§ **Assignment**
Start at the line with "theorem State.reply_fxc (s" in the records below, stop at the line with "(s.putRequests l q).ist", and return every line in that span exactly, the two end lines included.

§ **Information**
-- ==== Sys2Proof/Laws/State.lean ====
section
/-! SUPPORT. One lemma a field for each shared update of the state, true by unfolding it once: the passing of time, the
queues and replies, the raising of conditions, the pieces of a boundary. -/

namespace Sys2Proof.Machine

/-! ## Time passes -/

@[simp] theorem State.elapse_pending (s : State) (dt : Nat) : (s.elapse dt).pending = s.pending := rfl
@[simp] theorem State.elapse_timeBase (s : State) (dt : Nat) :
    (s.elapse dt).timeBase = (s.timeBase + dt) % 2 ^ 64 := rfl
@[simp] theorem State.elapse_rin (s : State) (dt : Nat) : (s.elapse dt).rin = s.rin := rfl
@[simp] theorem State.elapse_wct (s : State) (dt : Nat) : (s.elapse dt).wct = s.wct := rfl
@[simp] theorem State.elapse_drv (s : State) (dt : Nat) : (s.elapse dt).drv = s.drv := rfl
@[simp] theorem State.elapse_chr (s : State) (dt : Nat) : (s.elapse dt).chr = s.chr := rfl
@[simp] theorem State.elapse_fxc (s : State) (dt : Nat) : (s.elapse dt).fxc = s.fxc := rfl
@[simp] theorem State.elapse_ssp (s : State) (dt : Nat) : (s.elapse dt).ssp = s.ssp := rfl
@[simp] theorem State.elapse_ist (s : State) (dt : Nat) : (s.elapse dt).ist = s.ist := rfl
@[simp] theorem State.elapse_ldr (s : State) (dt : Nat) : (s.elapse dt).ldr = s.ldr := rfl
@[simp] theorem State.elapse_ltm (s : State) (dt : Nat) : (s.elapse dt).ltm = s.ltm := rfl
@[simp] theorem State.elapse_hdp (s : State) (dt : Nat) : (s.elapse dt).hdp = s.hdp := rfl
@[simp] theorem State.elapse_stu (s : State) (dt : Nat) : (s.elapse dt).stu = s.stu := rfl
@[simp] theorem State.elapse_ovg (s : State) (dt : Nat) : (s.elapse dt).ovg = s.ovg := rfl
@[simp] theorem State.elapse_obl (s : State) (dt : Nat) : (s.elapse dt).obl = s.obl := rfl
@[simp] theorem State.elapse_cnd (s : State) (dt : Nat) : (s.elapse dt).cnd = s.cnd := rfl
@[simp] theorem State.elapse_tlp (s : State) (dt : Nat) : (s.elapse dt).tlp = s.tlp := rfl
@[simp] theorem State.elapse_cgp (s : State) (dt : Nat) : (s.elapse dt).cgp = s.cgp := rfl
@[simp] theorem State.elapse_set (s : State) (dt : Nat) : (s.elapse dt).set = s.set := rfl

/-! ## Request queues and replies -/

@[simp] theorem State.putRequests_pending (s : State) (l : Link) (q : List Frame) :
    (s.putRequests l q).pending = s.pending := by cases l <;> rfl
@[simp] theorem State.reply_pending (s : State) (l : Link) (g : Frame) : (s.reply l g).pending = s.pending := by cases l <;> rfl
@[simp] theorem State.putRequests_timeBase (s : State) (l : Link) (q : List Frame) :
    (s.putRequests l q).timeBase = s.timeBase := by cases l <;> rfl
@[simp] theorem State.reply_timeBase (s : State) (l : Link) (g : Frame) : (s.reply l g).timeBase = s.timeBase := by cases l <;> rfl
@[simp] theorem State.putRequests_rin (s : State) (l : Link) (q : List Frame) :
    (s.putRequests l q).rin = s.rin := by cases l <;> rfl
@[simp] theorem State.reply_rin (s : State) (l : Link) (g : Frame) : (s.reply l g).rin = s.rin := by cases l <;> rfl
@[simp] theorem State.putRequests_wct (s : State) (l : Link) (q : List Frame) :
    (s.putRequests l q).wct = s.wct := by cases l <;> rfl
@[simp] theorem State.reply_wct (s : State) (l : Link) (g : Frame) : (s.reply l g).wct = s.wct := by cases l <;> rfl
@[simp] theorem State.putRequests_drv (s : State) (l : Link) (q : List Frame) :
    (s.putRequests l q).drv = s.drv := by cases l <;> rfl
@[simp] theorem State.reply_drv (s : State) (l : Link) (g : Frame) : (s.reply l g).drv = s.drv := by cases l <;> rfl
@[simp] theorem State.putRequests_chr (s : State) (l : Link) (q : List Frame) :
    (s.putRequests l q).chr = s.chr := by cases l <;> rfl
@[simp] theorem State.reply_chr (s : State) (l : Link) (g : Frame) : (s.reply l g).chr = s.chr := by cases l <;> rfl
@[simp] theorem State.putRequests_fxc (s : State) (l : Link) (q : List Frame) :
    (s.putRequests l q).fxc = s.fxc := by cases l <;> rfl
@[simp] theorem State.reply_fxc (s : State) (l : Link) (g : Frame) : (s.reply l g).fxc = s.fxc := by cases l <;> rfl
@[simp] theorem State.putRequests_ssp (s : State) (l : Link) (q : List Frame) :
    (s.putRequests l q).ssp = s.ssp := by cases l <;> rfl
@[simp] theorem State.reply_ssp (s : State) (l : Link) (g : Frame) : (s.reply l g).ssp = s.ssp := by cases l <;> rfl
@[simp] theorem State.putRequests_ist (s : State) (l : Link) (q : List Frame) :
    (s.putRequests l q).ist = s.ist := by cases l <;> rfl
@[simp] theorem State.reply_ist (s : State) (l : Link) (g : Frame) : (s.reply l g).ist = s.ist := by cases l <;> rfl
@[simp] theorem State.putRequests_ldr (s : State) (l : Link) (q : List Frame) :
    (s.putRequests l q).ldr = s.ldr := by cases l <;> rfl
@[simp] theorem State.reply_ldr (s : State) (l : Link) (g : Frame) : (s.reply l g).ldr = s.ldr := by cases l <;> rfl
@[simp] theorem State.putRequests_ltm (s : State) (l : Link) (q : List Frame) :
    (s.putRequests l q).ltm = s.ltm := by cases l <;> rfl
@[simp] theorem State.reply_ltm (s : State) (l : Link) (g : Frame) : (s.reply l g).ltm = s.ltm := by cases l <;> rfl
@[simp] theorem State.putRequests_hdp (s : State) (l : Link) (q : List Frame) :
    (s.putRequests l q).hdp = s.hdp := by cases l <;> rfl
@[simp] theorem State.reply_hdp (s : State) (l : Link) (g : Frame) : (s.reply l g).hdp = s.hdp := by cases l <;> rfl
@[simp] theorem State.putRequests_stu (s : State) (l : Link) (q : List Frame) :
    (s.putRequests l q).stu = s.stu := by cases l <;> rfl
@[simp] theorem State.reply_stu (s : State) (l : Link) (g : Frame) : (s.reply l g).stu = s.stu := by cases l <;> rfl
@[simp] theorem State.putRequests_ovg (s : State) (l : Link) (q : List Frame) :
    (s.putRequests l q).ovg = s.ovg := by cases l <;> rfl
@[simp] theorem State.reply_ovg (s : State) (l : Link) (g : Frame) : (s.reply l g).ovg = s.ovg := by cases l <;> rfl
@[simp] theorem State.putRequests_obl (s : State) (l : Link) (q : List Frame) :
    (s.putRequests l q).obl = s.obl := by cases l <;> rfl
@[simp] theorem State.reply_obl (s : State) (l : Link) (g : Frame) : (s.reply l g).obl = s.obl := by cases l <;> rfl
@[simp] theorem State.putRequests_cnd (s : State) (l : Link) (q : List Frame) :
    (s.putRequests l q).cnd = s.cnd := by cases l <;> rfl
@[simp] theorem State.reply_cnd (s : State) (l : Link) (g : Frame) : (s.reply l g).cnd = s.cnd := by cases l <;> rfl
@[simp] theorem State.putRequests_set (s : State) (l : Link) (q : List Frame) :
    (s.putRequests l q).set = s.set := by cases l <;> rfl
@[simp] theorem State.reply_set (s : State) (l : Link) (g : Frame) : (s.reply l g).set = s.set := by cases l <;> rfl
@[simp] theorem State.putRequests_requests (s : State) (l : Link) (q : List Frame) :
    (s.putRequests l q).requests l = q := by cases l <;> rfl
@[simp] theorem State.reply_requests (s : State) (l k : Link) (g : Frame) :
    (s.reply l g).requests k = s.requests k := by cases l <;> cases k <;> rfl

§ **Result for this exercise**
@[simp] theorem State.reply_fxc (s : State) (l : Link) (g : Frame) : (s.reply l g).fxc = s.fxc := by cases l <;> rfl
@[simp] theorem State.putRequests_ssp (s : State) (l : Link) (q : List Frame) :
    (s.putRequests l q).ssp = s.ssp := by cases l <;> rfl
@[simp] theorem State.reply_ssp (s : State) (l : Link) (g : Frame) : (s.reply l g).ssp = s.ssp := by cases l <;> rfl
@[simp] theorem State.putRequests_ist (s : State) (l : Link) (q : List Frame) :
    (s.putRequests l q).ist = s.ist := by cases l <;> rfl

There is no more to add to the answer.